Welcome back to Science Fair, Bwog’s weekly roundup of science events happening around campus. As always, email science@bwog.com if you want your event featured.
Physics Colloquium: “Galaxies as Probes of the Particle Physics Nature of Dark Matter” with Dr. Mariangela Lisanti
- Monday, January 22, 2024, from 12:30 to 1:30 pm
- In-person at the Center for Theoretical Physics (Pupin Hall Eighth Floor)
- “The hypothesis of Cold Dark Matter (CDM) has been spectacularly confirmed on the largest scales of the Universe and must now be stress-tested on sub-galactic scales. Many well-motivated and generic alternatives to CDM can leave spectacular signatures on precisely these scales, affecting the evolution of galaxies as well as their population statistics. […] As a concrete example, I will describe the consequences for galaxy formation when the dark matter can self-scatter, highlighting the scenario where the interactions are dissipative and a sub-component of the dark matter efficiently cools inside galaxies.” More information here.
Physics Seminar: “Dos and Don’ts of Folding Time” with Sebastian Mizera
- Monday, January 22, 2024, at 2:10 pm
- In person at the Center for Theoretical Physics (Pupin Hall Eighth Floor)
- “I will summarize recent progress in uncovering the analytic structure of scattering amplitudes. The overarching theme will be exploiting new intricate ways of analytically continuing time, extending beyond the Wick rotation. I will highlight a broad range of applications: from high-precision calculations in particle physics, through computations of gravitational waves, to formal topics in the scattering of strings.” More information here.
Constantine Nakassis – Voicing, Looking, Perspective
- Wednesday, January 24, 2024 from 2:10 to 4:00 pm
- In-person at Schermerhorn Extension (Room 963)
- “What, semiotically speaking, is a perspective? Synthesizing the notions of voicing in linguistic anthropology and looking in film and visual studies with Fanon’s phenomenology of racialized perception, Constantine Nakassis situates perspective as a constitutive feature of semiosis, and vice versa, sign activity as constitutive of how perspectives evenementially and historically emerge and circulate. To exemplify this process, he analyzes select aspects of the 2018 trial of Chicago police officer Jason Van Dyke for the murder of a black teenager, Laquan McDonald. He focuses in particular on the contextualized courtroom use of a forensic digital animation created by the defense to provide the perspective of Van Dyke in the event of his murder of McDonald.” More information here.

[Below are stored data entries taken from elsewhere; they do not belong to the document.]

-- ==== Sys2Proof/Laws/Decoder.lean ====
section
/-! SUPPORT. FD chunk by chunk: what `decodeChunks` does with chunks that all give a value, that all give nothing, or of
which one is an error; and what each row makes of the record at the cursor. -/

namespace Sys2Proof.Machine

/-! ### Decoding a list of chunks -/

theorem decodeChunks_nothing {f : Chunk → Element} :
    ∀ {cs : List Chunk}, (∀ c ∈ cs, f c = .nothing) → decodeChunks f cs = .ok []
  | [], _ => rfl
  | c :: cs, h => by
    rw [decodeChunks, h c (List.mem_cons_self ..)]
    exact decodeChunks_nothing fun d hd => h d (List.mem_cons_of_mem _ hd)

theorem decodeChunks_emit {α : Type} {f : Chunk → Element} {g : α → Chunk} {v : α → DecodedValue} :
    ∀ {l : List α}, (∀ x ∈ l, f (g x) = .emit (v x)) → decodeChunks f (l.map g) = .ok (l.map v)
  | [], _ => rfl
  | x :: l, h => by
    rw [List.map_cons, decodeChunks, h x (List.mem_cons_self ..),
      decodeChunks_emit fun y hy => h y (List.mem_cons_of_mem _ hy)]
    rfl

/-- Every chunk gives a value or the error `k`, and one gives the error: so does the record (R99). -/
theorem decodeChunks_err {f : Chunk → Element} {k : ErrKind} :
    ∀ {cs : List Chunk}, (∀ c ∈ cs, (∃ v, f c = .emit v) ∨ f c = .err k) → (∃ c ∈ cs, f c = .err k) →
      decodeChunks f cs = .err k
  | [], _, h => by simp at h
  | c :: cs, hall, hex => by
    rcases hall c (List.mem_cons_self ..) with ⟨v, hv⟩ | he
    · rw [decodeChunks, hv]
      have hex' : ∃ d ∈ cs, f d = .err k := by
        obtain ⟨d, hd, hde⟩ := hex
        rcases List.mem_cons.1 hd with rfl | hd
        · rw [hv] at hde
          cases hde
        · exact ⟨d, hd, hde⟩
      rw [decodeChunks_err (fun d hd => hall d (List.mem_cons_of_mem _ hd)) hex']
    · rw [decodeChunks, he]

/-- What `ok` says of the chunks (R98). -/
theorem decodeChunks_ok_cons {f : Chunk → Element} {c : Chunk} {cs : List Chunk} {vs : List DecodedValue}
    (h : decodeChunks f (c :: cs) = .ok vs) :
    (f c = .nothing ∧ decodeChunks f cs = .ok vs) ∨
    ∃ v vs', f c = .emit v ∧ decodeChunks f cs = .ok vs' ∧ vs = v :: vs' := by
  rw [decodeChunks] at h
  split at h
  · cases h
  · cases h
  · next hn => exact .inl ⟨hn, h⟩
  · next v hv =>
    split at h
    · next vs' hvs => exact .inr ⟨v, vs', hv, hvs, by cases h; rfl⟩
    · cases h
    · cases h

/-- If every value one chunk can give has a property, every value of the record has it. -/
theorem decodeChunks_ok_forall {f : Chunk → Element} {p : DecodedValue → Prop} (hp : ∀ c v, f c = .emit v → p v) :
    ∀ {cs : List Chunk} {vs : List DecodedValue}, decodeChunks f cs = .ok vs → ∀ v ∈ vs, p v
  | [], vs, h, v, hv => by
    cases h
    simp at hv
  | c :: cs, vs, h, v, hv => by
    rcases decodeChunks_ok_cons h with ⟨_, h'⟩ | ⟨w, vs', hw, h', rfl⟩
    · exact decodeChunks_ok_forall hp h' v hv
    · rcases List.mem_cons.1 hv with rfl | hv
      · exact hp c _ hw
      · exact decodeChunks_ok_forall hp h' v hv

/-! ### One chunk -/

/-- No element operation emits a value that may not stand in `OUT` (R102). -/
theorem elementOf_emit_legal (t : DataType) (c : Chunk) (v : DecodedValue) (h : elementOf t c = .emit v) :
    v.legal = true := by
  cases t <;> simp only [elementOf, elementNodata, elementBitarray, elementInt16, elementInt32, elementReal32,
    elementReal64, elementAscii] at h
  case noData => cases h
  case bitArray => cases h
  case ascii =>
    split at h
    · split at h
      · cases h
      · next hb =>
        cases h
        simpa [DecodedValue.legal] using hb
    · cases h
  all_goals
    split at h
    · cases h
      rfl
    · cases h

/-! ### The record at the cursor -/

/-- The payload of the record at the cursor, decoded, when FD accepts it (R91 to R97). -/
theorem decodeChunks_recordAt {s : State} {t : DataType} {l : BitVec 16} {rt : Byte} (hc : s.clean t l) :
    decodeChunks (elementOf t) (recordAt s t l rt).payload = .ok (fieldValues s t l) := by
  cases t
  case noData => rfl
  case bitArray => exact decodeChunks_nothing fun _ _ => rfl
  case ascii =>
    simp only [recordAt, fieldValues, Config.width, Nat.div_one, if_neg (Nat.one_ne_zero)]
    refine decodeChunks_emit fun i hi => ?_
    have hb := hc rfl i (List.mem_range.1 hi)
    simp only [elementOf, elementAscii, List.range_one, List.map_cons, List.map_nil, chunk8, Nat.mul_one, Nat.add_zero,
      hb, Bool.false_eq_true, if_false]
  all_goals
    simp only [recordAt, fieldValues, Config.width, OfNat.ofNat_ne_zero, if_false]
    refine decodeChunks_emit fun i _ => ?_
  case int16 => rw [Nat.mul_comm i 2]; rfl
  case int32 => rw [Nat.mul_comm i 4]; exact congrArg (fun v => Element.emit (.int32 v)) (be32_eq_append ..)
  case real32 => rw [Nat.mul_comm i 4]; exact congrArg (fun v => Element.emit (.float32 v)) (be32_eq_append ..)
  case real64 =>
    rw [Nat.mul_comm i 8]
    refine congrArg (fun v => Element.emit (.float64 (convertPattern v))) ?_
    refine (be64_eq_append ..).trans ?_
    rw [be32_eq_append, be32_eq_append]
    rfl

/-- The payload of the record at the cursor when FD does not accept it: InvalidEncoding (R97, R99). -/
theorem decodeChunks_recordAt_dirty {s : State} {l : BitVec 16} {rt : Byte} {i : Nat} (hi : i < l.toNat - 4)
    (hb : (s.byte (s.pos + 4 + i)).getLsbD 7 = true) :
    decodeChunks (elementOf .ascii) (recordAt s .ascii l rt).payload = .err .invalidEncoding := by
  have hel : ∀ j, elementOf .ascii ((List.range 1).map fun k => s.byte (s.pos + 4 + j * 1 + k)) =
      if (s.byte (s.pos + 4 + j)).getLsbD 7 then .err .invalidEncoding else .emit (.character (s.byte (s.pos + 4 + j))) := by
    intro j
    simp [elementOf, elementAscii, List.range_one, chunk8]
  simp only [recordAt, Config.width, Nat.div_one, if_neg (Nat.one_ne_zero)]
  refine decodeChunks_err (fun c hc => ?_) ⟨_, List.mem_map.2 ⟨i, List.mem_range.2 hi, rfl⟩, ?_⟩
  · obtain ⟨j, _, rfl⟩ := List.mem_map.1 hc
    rw [hel]
    split
    · exact .inr rfl
    · exact .inl ⟨_, rfl⟩
  · rw [hel, if_pos hb]

/-- FD accepts the record at the cursor, or it is an ASCII record with a byte that has bit 7 set. -/
theorem State.clean_or (s : State) (t : DataType) (l : BitVec 16) :
    s.clean t l ∨ (t = .ascii ∧ ∃ i < l.toNat - 4, (s.byte (s.pos + 4 + i)).getLsbD 7 = true) := by
  by_cases h : s.clean t l
  · exact .inl h
  · unfold State.clean at h
    push Not at h
    obtain ⟨ht, i, hi, hb⟩ := h
    exact .inr ⟨ht, i, hi, by simpa using hb⟩

end Sys2Proof.Machine
end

Paige West – Living a Collaborative Scholarly Life
- Wednesday, January 24, 2024, from 4:00 to 6:00 pm
- In-person at Fayerweather Hall (Room 513)
- “Paige West will talk about her fifteen-year partnership with Indigenous activist and fisheries management expert John Aini, and the work they do with twenty-two communities in New Ireland, Papua New Guinea as well as the two decades of collaboration that she has undertaken with her colleagues from Papua New Guinea, with whom she founded the Papua New Guinea Institute of Biological Research.” More information here.
Lorraine Daston – Rivals: How Scientists Learned to Cooperate
- Wednesday, January 24, 2024, from 6:15 to 7:45 pm
- In-person at Pulitzer Hall (World Room). Registration required.
- “Why is the scientific community so unified? In the last 350-odd years, the international “scientific community” has come to be the bastion of consensus and concerted action, especially in the face of two global crises: disastrous climate change, and a deadly pandemic. How did “the scientific community” come into existence, and why does it work? Rivals: How, Learned to Cooperate is an attempt to answer these questions in the form of a brief historical overview, from the late seventeenth to the early twenty-first centuries…” More information here.
Physics Seminar: “Spacetime topology and chaos in quantum black holes” with Phil Saad
- Thursday, January 25, 2024 at 1:10 pm
- In-person at the Center for Theoretical Physics (Pupin Hall 8th Floor)
- “The thermal nature of black holes indicates that their underlying dynamics is chaotic. Chaotic quantum systems are believed to exhibit certain universal behaviors related to the statistics of their spectrum of microstates, sometimes known as ‘RMT universality’. I explain how spacetimes with nontrivial topology (‘spacetime wormholes’) explain many of these features for black holes in low-dimensional toy models, though the essential ingredients have clear generalizations to higher-dimensional black holes…” More information here.
Environmental Casteism and Climate Disaster
- Friday, January 26, 2024, 10:00 to 11:30 am
- Online over Zoom. Registration required.
- “An examination on how the climate crisis is reinforcing the vulnerabilities of oppressed communities and highlighting the importance of an anti-caste framework for research and practice.” Featuring scholar Srilata Sircar and Pulitzer-Grantee Journalist Suprakash Majumdar, Deepali Srivastava, editor of CGEP’s Energy Explained, and Dr. Anupama Rao, director of the Institute for Comparative Literature and Society. More information here.